Submitted to: Journal of Industrial Microbiology and Biotechnology
Publication Type: Peer Reviewed Journal
Publication Acceptance Date: 12/19/2012
Publication Date: 12/19/2012
Citation: Liu, Y., Morgan, S.L., Ream, A.R., Huang, L. 2012. Gene expression profiling of a nisin-sensitive Listeria monocytogenes Scott A CtsR deletion mutant. Journal of Industrial Microbiology and Biotechnology. 40(5):495-505.
Interpretive Summary: The bacterium, Listeria monocytogenes, is an important food-borne pathogen that causes disease in humans and animals. Nisin is a bacteriocin (toxin that can kill bacteria) that can be used to control L. monocytogenes in food. A pressure tolerant mutant (genetically modified strain) has been shown to be sensitive to nisin, however, the factors that contribute to the sensitivity of this mutant bacterium subjected to nisin treatment remain unclear. DNA microarray technology is a powerful tool that can be used to study the expression of all of the genes possessed by a bacterium under different conditions. DNA microarrays were used to study the expression of genes in the pressure tolerant strain of L. monocytogenes when exposed to nisin. A number of genes were found to be affected by nisin treatment, and thus these genes could potentially be investigated as targets for antimicrobial treatments to control L. monocytogenes. Information from this study enhances the understanding of how L. monocytogenes survives under nisin treatment and may assist in the design of effective and economically feasible antimicrobial treatments to control this pathogen.

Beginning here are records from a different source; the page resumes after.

-- ==== Sys2Proof/Machine/PloughMath.lean ====
section
/-! DEFINITION. The Plough's arithmetic: operand fields (R286), classes and feed cycles (R189, R197), hopper elements (R191), the
cell operations (R149 to R153, R199 to R201), and the drain (R203 to R210). -/

namespace Sys2Proof.Machine

open Sys2Proof

/-! ### Operand fields (R286) -/

def pwPb (w : IWord) : Nat := w.fld 64 6
def pwHalf0 (w : IWord) : Nat := w.fld 70 1
def pwFstk (w : IWord) : Nat := w.fld 71 6
def pwFstkN (w : IWord) : Nat := w.fld 77 4
def pwRstk (w : IWord) : Nat := w.fld 81 6
def pwRstkN (w : IWord) : Nat := w.fld 87 4
def pwW0H (w : IWord) : Nat := w.fld 91 6
def pwW1H (w : IWord) : Nat := w.fld 97 6
def pwW1En (w : IWord) : Bool := w.getLsbD 103

def pbFold (b : BitVec 512) : Nat := bfld b 0x00 1
def pbFmtA (b : BitVec 512) : Nat := bfld b 0x01 1
def pbFmtB (b : BitVec 512) : Nat := bfld b 0x02 1
def pbKc (b : BitVec 512) : Nat := 32 * (bfld b 0x03 1 + 1)
def pbKlevels (b : BitVec 512) : Nat := bfld b 0x04 1
def pbArrays (b : BitVec 512) : Nat := bitsOf (bfld b 0x05 1) 0 4
def pbOfmt (b : BitVec 512) : Nat := bfld b 0x06 1
def pbRmode (b : BitVec 512) : Nat := bitsOf (bfld b 0x07 1) 0 2
def pbSat (b : BitVec 512) : Bool := bitOf (bfld b 0x07 1) 2
def pbDshift (b : BitVec 512) : Int := signedOf 8 (bfld b 0x08 1)
def pbDrill (b : BitVec 512) : Nat := bfld b 0x09 1
def pbW0Row (b : BitVec 512) : Nat := bfld b 0x10 4
def pbW1Row (b : BitVec 512) : Nat := bfld b 0x14 4

/-! ### Classes and cycles (R189, R196, R197) -/

/-- The classes of R189. -/
inductive PClass where
  | i8 | i4 | f8 | mx | mx4 | f16 | f32 | sl | b8
  deriving DecidableEq, Repr

/-- The class that two formats form, none where they form none. -/
def pclass (fa fb : Nat) : Option PClass :=
  if (fa == 5 || fa == 6) && (fb == 5 || fb == 6) then some .i8
  else if fa == 7 && fb == 7 then some .i4
  else if (fa == 3 || fa == 4) && (fb == 3 || fb == 4) then some .f8
  else if fa == 0x0C && fb == 0x0C then some .mx4
  else if isMx fa && isMx fb then some .mx
  else if (fa == 1 && fb == 1) || (fa == 2 && fb == 2) then some .f16
  else if fa == 0 && fb == 0 then some .f32
  else if fa == 0x12 && fb == 0x12 then some .sl
  else if fa == 0x11 && fb == 0x11 then some .b8
  else none

/-- Feed cycles of `k` indices: k × c_f. -/
def feedCycles (c : Option PClass) (k : Nat) : Nat :=
  match c with
  | some .i4 | some .mx4 => k / 2
  | some .f16 => 2 * k
  | some .f32 => 6 * k
  | some .i8 | some .f8 | some .mx | some .sl | some .b8 | none => k

def PlgRun.cls (r : PlgRun) : Option PClass := pclass (pbFmtA r.block) (pbFmtB r.block)
/-- F of R197. -/
def PlgRun.feed (r : PlgRun) : Nat := feedCycles r.cls (pbKc r.block)
/-- E of R196. -/
def PlgRun.total (r : PlgRun) : Nat := loopTotal r.loop
/-- C of R196. -/
def PlgRun.chunks (r : PlgRun) : Nat := (List.range (pbKlevels r.block)).foldl (fun n l => n * loopCnt r.loop l) 1
/-- P of R196. -/
def PlgRun.npass (r : PlgRun) : Nat := r.total / r.chunks
/-- a of R197. -/
def PlgRun.passCyc (r : PlgRun) : Nat := if r.chunks * r.feed < 32 then 32 else r.chunks * r.feed
/-- First cycle of the feed window of execution `e`. -/
def PlgRun.begin_ (r : PlgRun) (e : Nat) : Nat := r.t0 + r.rho + e / r.chunks * r.passCyc + e % r.chunks * r.feed
/-- Cycle of drain row `d` of pass `p`. -/
def PlgRun.drainCyc (r : PlgRun) (p d : Nat) : Nat := r.t0 + r.rho + (p + 1) * r.passCyc + 62 + d
/-- First cycle after its occupancy. -/
def PlgRun.occEnd (r : PlgRun) : Nat := r.t0 + r.rho + r.npass * r.passCyc
/-- Completion cycle. -/
def PlgRun.comp (r : PlgRun) : Nat := r.occEnd + 93

/-- Tile shape Ma × Nb of a fold (R185). -/
def foldMa (f : Nat) : Nat := match f with | 0 => 32 | 1 => 64 | _ => 128
def foldNb (f : Nat) : Nat := match f with | 0 => 128 | 1 => 64 | _ => 32
/-- A row of cell row `r` in array `a`. -/
def cellI (f a r : Nat) : Nat := match f with | 0 => r | 1 => 32 * (a / 2) + r | _ => 32 * a + r
/-- B column of cell column `j` in array `a`. -/
def cellJ (f a j : Nat) : Nat := match f with | 0 => 32 * a + j | 1 => 32 * (a % 2) + j | _ => j

/-- Does the operation accumulate in INT48? -/
def accInt (op : Nat) (c : Option PClass) : Bool :=
  op == 0x16 || c == some .i8 || c == some .i4 || c == some .sl || c == some .b8
/-- Is an INT48 accumulator unsigned (R150, R200)? -/
def accUns (op : Nat) (b : BitVec 512) : Bool :=
  if op == 0x10 then pbFmtA b == 6 && pbFmtB b == 6 else op != 0x13 && op != 0x14

/-- The initial value of a cell (R184, R200). -/
def cellInit (op : Nat) (c : Option PClass) : Nat :=
  if op == 0x13 then (if accInt op c then 2 ^ 47 - 1 else 0x7F800000)
  else if op == 0x14 then (if accInt op c then 2 ^ 47 else 0xFF800000)
  else 0

/-! ### Hopper elements (R191) -/

/-- Element number `n` of a half: `rows` are the half's rows. -/
def hopElemOf (rows : List Row) (f n : Nat) : Nat :=
  let nb := hopBits f
  (rows.getD (n / (4096 / nb)) 0).elem nb (n % (4096 / nb)) % 2 ^ (if fmtBits f == 6 then 6 else nb)

/-- Rows of a half that a chunk fills. -/
def chunkRows (f lines kc : Nat) : Nat := ceilDiv (lines * kc * hopBits f) 4096

/-- Scale byte `n` of a scale half. -/
def scaleOf (rows : List Row) (n : Nat) : Nat := (rows.getD (n / 512) 0).elem 8 (n % 512)

/-! ### Cell operations (R149 to R153, R199 to R201) -/

/-- One integer step. -/
def intStep (op : Nat) (acc a b : Int) : Int :=
  match op with
  | 0x10 => acc + a * b
  | 0x11 => acc + (a - b) * (a - b)
  | 0x12 => acc + (if a ≤ b then b - a else a - b)
  | 0x13 => if a + b ≤ acc then a + b else acc
  | _ => if acc ≤ a + b then a + b else acc

/-- An FP32 operation under its code. -/
def fpDiff (op : Nat) (a b : Num) : Num :=
  match op with
  | 0x10 => a.mul b
  | 0x11 => let d := a.sub b; d.mul d
  | _ => (a.sub b).abs

/-- One index of class F16 (R152, R200). -/
def f16Step (op : Nat) (acc : Nat) (a b : Num) : Nat :=
  let c := fp32.decode acc
  match op with
  | 0x10 => fp32.rne (c.add (a.mul b))
  | 0x11 => let d := fp32.decode (fp32.rne (a.sub b)); fp32.rne (c.add (d.mul d))
  | 0x12 => let d := fp32.decode (fp32.rne (a.sub b)); fp32.rne (c.add d.abs)
  | 0x13 => fp32.rne ((fp32.decode (fp32.rne (a.add b))).min c)
  | _ => fp32.rne ((fp32.decode (fp32.rne (a.add b))).max c)

/-- The three fused operations of one FP32 index (R153). -/
def f32Step (acc a b : Nat) : Nat :=
  let hi := fun x => bf16.decode (x % 2 ^ 16)
  let lo := fun x => bf16.decode (x / 2 ^ 16)
  let f := fun acc (x y : Num) => fp32.rne ((fp32.decode acc).add (x.mul y))
  f (f (f acc (lo a) (hi b)) (hi a) (lo b)) (hi a) (hi b)

/-- The operands of one cell: its A and B element codes in increasing index, and the scales of each group. -/
def cellStep (op : Nat) (c : Option PClass) (b : BitVec 512) (acc : Nat) (as bs : List Nat) (sc : List (Nat × Nat)) : Nat :=
  let fa := pbFmtA b
  let fb := pbFmtB b
  let ps := as.zip bs
  if op == 0x15 then (acc + (ps.map fun p => popcount 8 (p.1 ^^^ p.2)).sum) % 2 ^ 48
  else if op == 0x16 then (acc + (ps.filter fun p => (fmtDecode fa p.1).lt (fmtDecode fb p.2)).length) % 2 ^ 48
  else if accInt op c then
    let z : Int := ps.foldl (fun x p => intStep op x (intVal fa p.1) (intVal fb p.2))
      (if op == 0x11 || op == 0x12 then (acc : Int) else signedOf 48 acc)
    if op == 0x11 || op == 0x12 then (if z ≤ 2 ^ 48 - 1 then z.toNat else 2 ^ 48 - 1) else wrap 48 z
  else match c with
    | some .f16 => ps.foldl (fun x p => f16Step op x (fmtDecode fa p.1) (fmtDecode fb p.2)) acc
    | some .f32 => ps.foldl (fun x p => f32Step x p.1 p.2) acc
    | _ => ((chunksOf 32 ps.length ps).zip sc).foldl (fun x g =>
        let sum := exactSum (g.1.map fun p => fpDiff op (fmtDecode fa p.1) (fmtDecode fb p.2))
        groupAdd fp32 x (if g.2.1 == 0xFF || g.2.2 == 0xFF then .nan else sum.scale ((g.2.1 : Int) + g.2.2 - 254))) acc
where
  intVal (f code : Nat) : Int := if f == 0x06 then (code % 256 : Nat) else signedOf (fmtBits f) code

/-- Does the class use scales? -/
def PlgRun.scaled (r : PlgRun) : Bool := r.cls == some .mx || r.cls == some .mx4

/-- The hopper rows that an execution reads in cycle `k` of its feed window (R194): hopper and row of the half. -/
def PlgRun.readsAt (r : PlgRun) (k : Nat) : List (Nat × Nat) :=
  let b := r.block
  let kc := pbKc b
  let part := fun (hop f lines : Nat) =>
    ((List.range (chunkRows f lines kc)).filter fun j => feedCycles r.cls (j * (4096 / hopBits f) / lines) == k).map fun j => (hop, j)
  let sc := fun (hop lines : Nat) =>
    ((List.range (ceilDiv (kc / 32 * lines) 512)).filter fun j => feedCycles r.cls (32 * (512 * j / lines)) == k).map fun j => (hop, j)
  part 0 (pbFmtA b) (foldMa (pbFold b)) ++ part 1 (pbFmtB b) (foldNb (pbFold b)) ++
    (if r.scaled then sc 2 (foldMa (pbFold b)) ++ sc 3 (foldNb (pbFold b)) else [])

/-- The rows of hopper `hop` that the window has read, in order. -/
def PlgRun.rowsOf (r : PlgRun) (hop n : Nat) : List Row :=
  (List.range n).map fun j => ((r.rows.find? fun y => y.1 == hop && y.2.1 == j).elim 0 fun y => y.2.2)

/-- The cells after one execution, over the hopper rows that its feed window has read. -/
def PlgRun.accumulate (r : PlgRun) (cells : List (BitVec 48)) : List (BitVec 48) :=
  let b := r.block
  let f := pbFold b
  let kc := pbKc b
  let ma := foldMa f
  let nb := foldNb f
  let ra := r.rowsOf 0 (chunkRows (pbFmtA b) ma kc)
  let rb := r.rowsOf 1 (chunkRows (pbFmtB b) nb kc)
  let sa := r.rowsOf 2 (ceilDiv (kc / 32 * ma) 512)
  let sb := r.rowsOf 3 (ceilDiv (kc / 32 * nb) 512)
  let mx := r.scaled
  let aRow := fun i => (List.range kc).map fun k => hopElemOf ra (pbFmtA b) (k * ma + i)
  let bCol := fun j => (List.range kc).map fun k => hopElemOf rb (pbFmtB b) (k * nb + j)
  let aRows := (List.range ma).map aRow
  let bCols := (List.range nb).map bCol
  let scales := fun i j => (List.range (kc / 32)).map fun q =>
    if mx then (scaleOf sa (q * ma + i), scaleOf sb (q * nb + j)) else (127, 127)
  (List.range 4096).map fun n =>
    let a := n / 1024
    let i := cellI f a (n / 32 % 32)
    let j := cellJ f a (n % 32)
    let old := (cells.getD n (BitVec.ofNat 48 (cellInit r.op r.cls)))
    if bitOf (pbArrays b) a then
      BitVec.ofNat 48 (cellStep r.op r.cls b old.toNat (aRows.getD i []) (bCols.getD j []) (scales i j))
    else old

/-! ### Activity and filler (R73, R74, R197, R212) -/

/-- Activity of an enabled array in a class's feed (R301). -/
def classAu : Option PClass → Nat
  | some .f16 | some .f32 => 36
  | some .b8 => 24
  | some .i8 | some .i4 | some .f8 | some .mx | some .mx4 | some .sl | none => 40

/-- Cycles of feed windows and of pass filler that the instruction has passed before schedule cycle `u` (R197, R215). -/
def PlgRun.spent (r : PlgRun) (u : Nat) : Nat × Nat :=
  let y := if u - (r.t0 + r.rho) < r.npass * r.passCyc then u - (r.t0 + r.rho) else r.npass * r.passCyc
  let f := r.chunks * r.feed
  let fed := y / r.passCyc * f + (if y % r.passCyc < f then y % r.passCyc else f)
  (fed, y - fed)

/-- A drain row is produced in schedule cycle `u` (R197). -/
def PlgRun.drainsAt (r : PlgRun) (u : Nat) : Bool :=
  let z := r.t0 + r.rho + r.passCyc + 62
  z ≤ u && (u - z) / r.passCyc < r.npass && (u - z) % r.passCyc < 32

/-- Schedule cycle in which the next Plough instruction of a list issues, `base` being the cycle from which its DELAY counts (R37, R41). -/
def nextPlgFrom : List IWord → Nat → Option Nat
  | [], _ => none
  | w :: ws, base =>
    if 0x10 ≤ wOp w then some (base + wDelay w)
    else nextPlgFrom ws (base + wDelay w + (if wIsWait w then wWaitN w else 0))

/-- Schedule cycle in which the running strip's next Plough instruction issues. -/
def nextPlg (sc : Sched) : Option Nat :=
  match sc.strip with
  | some st => nextPlgFrom (st.mq.drop (vget sc.qpos ⟨0, 0, 0⟩ 0).idx) (vget sc.qpos ⟨0, 0, 0⟩ 0).base
  | none => none

/-- The short gap that runs filler (R74): first cycle, and the cycle of the instruction that ends it. -/
def gapOf (sc : Sched) (e : Eng) : Option (Nat × Nat) :=
  match e.plgActive, nextPlg sc, sc.strip with
  | some a, some t, some st => if a < t && t - a < 64 && !hdrFillerOff st.hdr then some (a, t) else none
  | _, _, _ => none

/-- Gap-filler cycles among the `n` schedule cycles from `u` on. -/
def gapCycles (sc : Sched) (e : Eng) (u n : Nat) : Nat :=
  match gapOf sc e with
  | some (a, t) => (if u + n < t then u + n else t) - (if a < u then u else a)
  | none => 0

/-- The Plough's activity per array in schedule cycle `u` (R74, R197, R212): an instruction's, a ramp's eighths of it, gap filler's. -/
def plgLevel (sc : Sched) (e : Eng) (u : Nat) : Nat :=
  match e.plg.reverse.find? (fun r => r.t0 ≤ u && u ≤ r.comp) with
  | some r =>
    if r.rho != 0 && u < r.t0 + 32 then classAu r.cls * ((u - r.t0) / 4 + 1) / 8 else if u < r.occEnd then classAu r.cls else 12
  | none => if e.plgActive.any (u < ·) then 12 else if gapCycles sc e u 1 == 1 then e.plgAu else 0

/-! ### Drain (R203 to R210) -/

/-- The exact value of an accumulator (R204). -/
def PlgRun.accVal (r : PlgRun) (code : Nat) : Num :=
  if accInt r.op r.cls then Num.ofInt (if accUns r.op r.block then (code : Int) else signedOf 48 code) else fp32.decode code

/-- One drained value: its code, saturated, non-finite. -/
structure Drained where
  code   : Nat
  sat    : Bool
  nonfin : Bool
  deriving DecidableEq, Repr

/-- An sqd or abd accumulator at its limit (R210). -/
def PlgRun.limit (r : PlgRun) (code : Nat) : Bool :=
  (r.op == 0x11 || r.op == 0x12) && accInt r.op r.cls && code == 2 ^ 48 - 1

/-- Drill bits of drain row `d`, drain column `col`, pass `p` (R209). -/
def PlgRun.share (r : PlgRun) (p d col : Nat) : Nat :=
  if pbRmode r.block == 2 then
    drlEval r.seed r.draw r.drill d col (loopIdxs r.loop (p * r.chunks + r.chunks - 1)) % 16 else 0

/-- Segment `a` of drain row `d` of pass `p`: its scale byte and 32 values. -/
def PlgRun.segment (r : PlgRun) (p : Nat) (cells : List (BitVec 48)) (d a : Nat) : Nat × List Drained :=
  let b := r.block
  let codes := (List.range 32).map fun j => (cells.getD (1024 * a + 32 * d + j) 0).toNat
  if !bitOf (pbArrays b) a then (0, codes.map fun _ => ⟨0, false, false⟩)
  else
    let vals := codes.map fun c => (r.accVal c).scale (pbDshift b)
    let sh := fun j => r.share p d (32 * a + j)
    if isMx (pbOfmt b) then
      let blk := mxBlock (pbOfmt b) (pbRmode b) (vals.zipIdx.map fun v => (v.1, sh v.2))
      let bad := blk.1 == 0xFF
      (blk.1, (codes.zip (vals.zip blk.2)).zipIdx.map fun v =>
        ⟨v.1.2.2, r.limit v.1.1 || (!bad && fmtSaturates (pbOfmt b) (rndOf (pbRmode b) (sh v.2)) true
          (v.1.2.1.scale (127 - (blk.1 : Int)))), bad⟩)
    else if pbOfmt b == 0x0F then
      (0, codes.map fun (c : Nat) => ⟨wrap 64 (if accUns r.op b then (c : Int) else signedOf 48 c), r.limit c, false⟩)
    else
      (0, (codes.zip vals).zipIdx.map fun v =>
        let mode := rndOf (pbRmode b) (sh v.2)
        let code := fmtRound (pbOfmt b) mode (pbSat b) v.1.2
        ⟨code, r.limit v.1.1 || fmtSaturates (pbOfmt b) mode (pbSat b) v.1.2, fmtNonfinite (pbOfmt b) code⟩)

/-- Drain row `d` of pass `p`: its four segments. -/
def PlgRun.drainRow (r : PlgRun) (p : Nat) (cells : List (BitVec 48)) (d : Nat) : List (Nat × List Drained) :=
  (List.range 4).map (r.segment p cells d)

/-- g of R206: drain rows in one Plot row. -/
def PlgRun.group (r : PlgRun) : Nat := 32 / fmtBits (pbOfmt r.block)

/-- The W0 row that is written at drain row `d` of a format of at most 32 bits: drain rows d - g + 1 .. d. -/
def PlgRun.w0Data (r : PlgRun) (p : Nat) (cells : List (BitVec 48)) (d : Nat) : Row :=
  packRow (fmtBits (pbOfmt r.block)) ((List.range r.group).flatMap fun i =>
    (r.drainRow p cells (d + 1 - r.group + i)).flatMap fun s => s.2.map (·.code))

/-- The two INT48 rows of a drain row (R207). -/
def PlgRun.int48Data (r : PlgRun) (p : Nat) (cells : List (BitVec 48)) (d : Nat) : Row × Row :=
  let segs := (r.drainRow p cells d).map fun s => s.2.map (·.code)
  (packRow 64 ((segs.take 2).flatten), packRow 64 ((segs.drop 2).flatten))

end Sys2Proof.Machine
end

Technical Abstract: Listeria monocytogenes is a food-borne pathogen of significant threat to public health. Nisin is the only bacteriocin that can be used as a food preservative. Due to its antimicrobial activity, it can be used to control Listeria monocytogenes in food; however, the antimicrobial mechanism of nisin activity in Listeria monocytogenes is unknown. The CtsR (class three stress gene repressor) protein negatively regulates the expression of class III heat shock genes. A spontaneous pressure-tolerant ctsR deletion mutant that showed increased sensitivity to nisin has been identified. Microarray technology was used to monitor the gene expression profiles of the ctsR mutant under nisin treatments. Total RNA was isolated from the nisin-treated (20 micrograms per milliliter) ctsR mutant and L. monocytogenes Scott A wild type and hybridized to commercial oligonucleotide (35-mers) microarray chips representing the whole genome of L. monocytogenes. Compared to the nisin-treated wild type, 123 genes were up-regulated (> 2-fold increase) in the ctsR deletion mutant whereas 4 genes were down-regulated (< -2-fold decrease). The up-regulated genes included genes encoding for ribosomal proteins, membrane proteins, cold-shock domain proteins, translation initiation and elongation factors, cell division, a ATP-dependent ClpC protease, a putative accessory gene regulator protein D, transport and binding proteins, a beta-glucoside-specific phosphotransferase system (PTS); IIABC component, and hypothetical proteins. The down-regulated genes included genes that encode for virulence, a transcriptional regulator, stress proteins, and hypothetical proteins. The gene expression changes determined by microarray assays were confirmed by real-time RT-PCR analyses. This study enhances our understanding of how nisin interacts with the ctsR gene product in L. monocytogenes and may contribute to the understanding of the antibacterial mechanisms of nisin.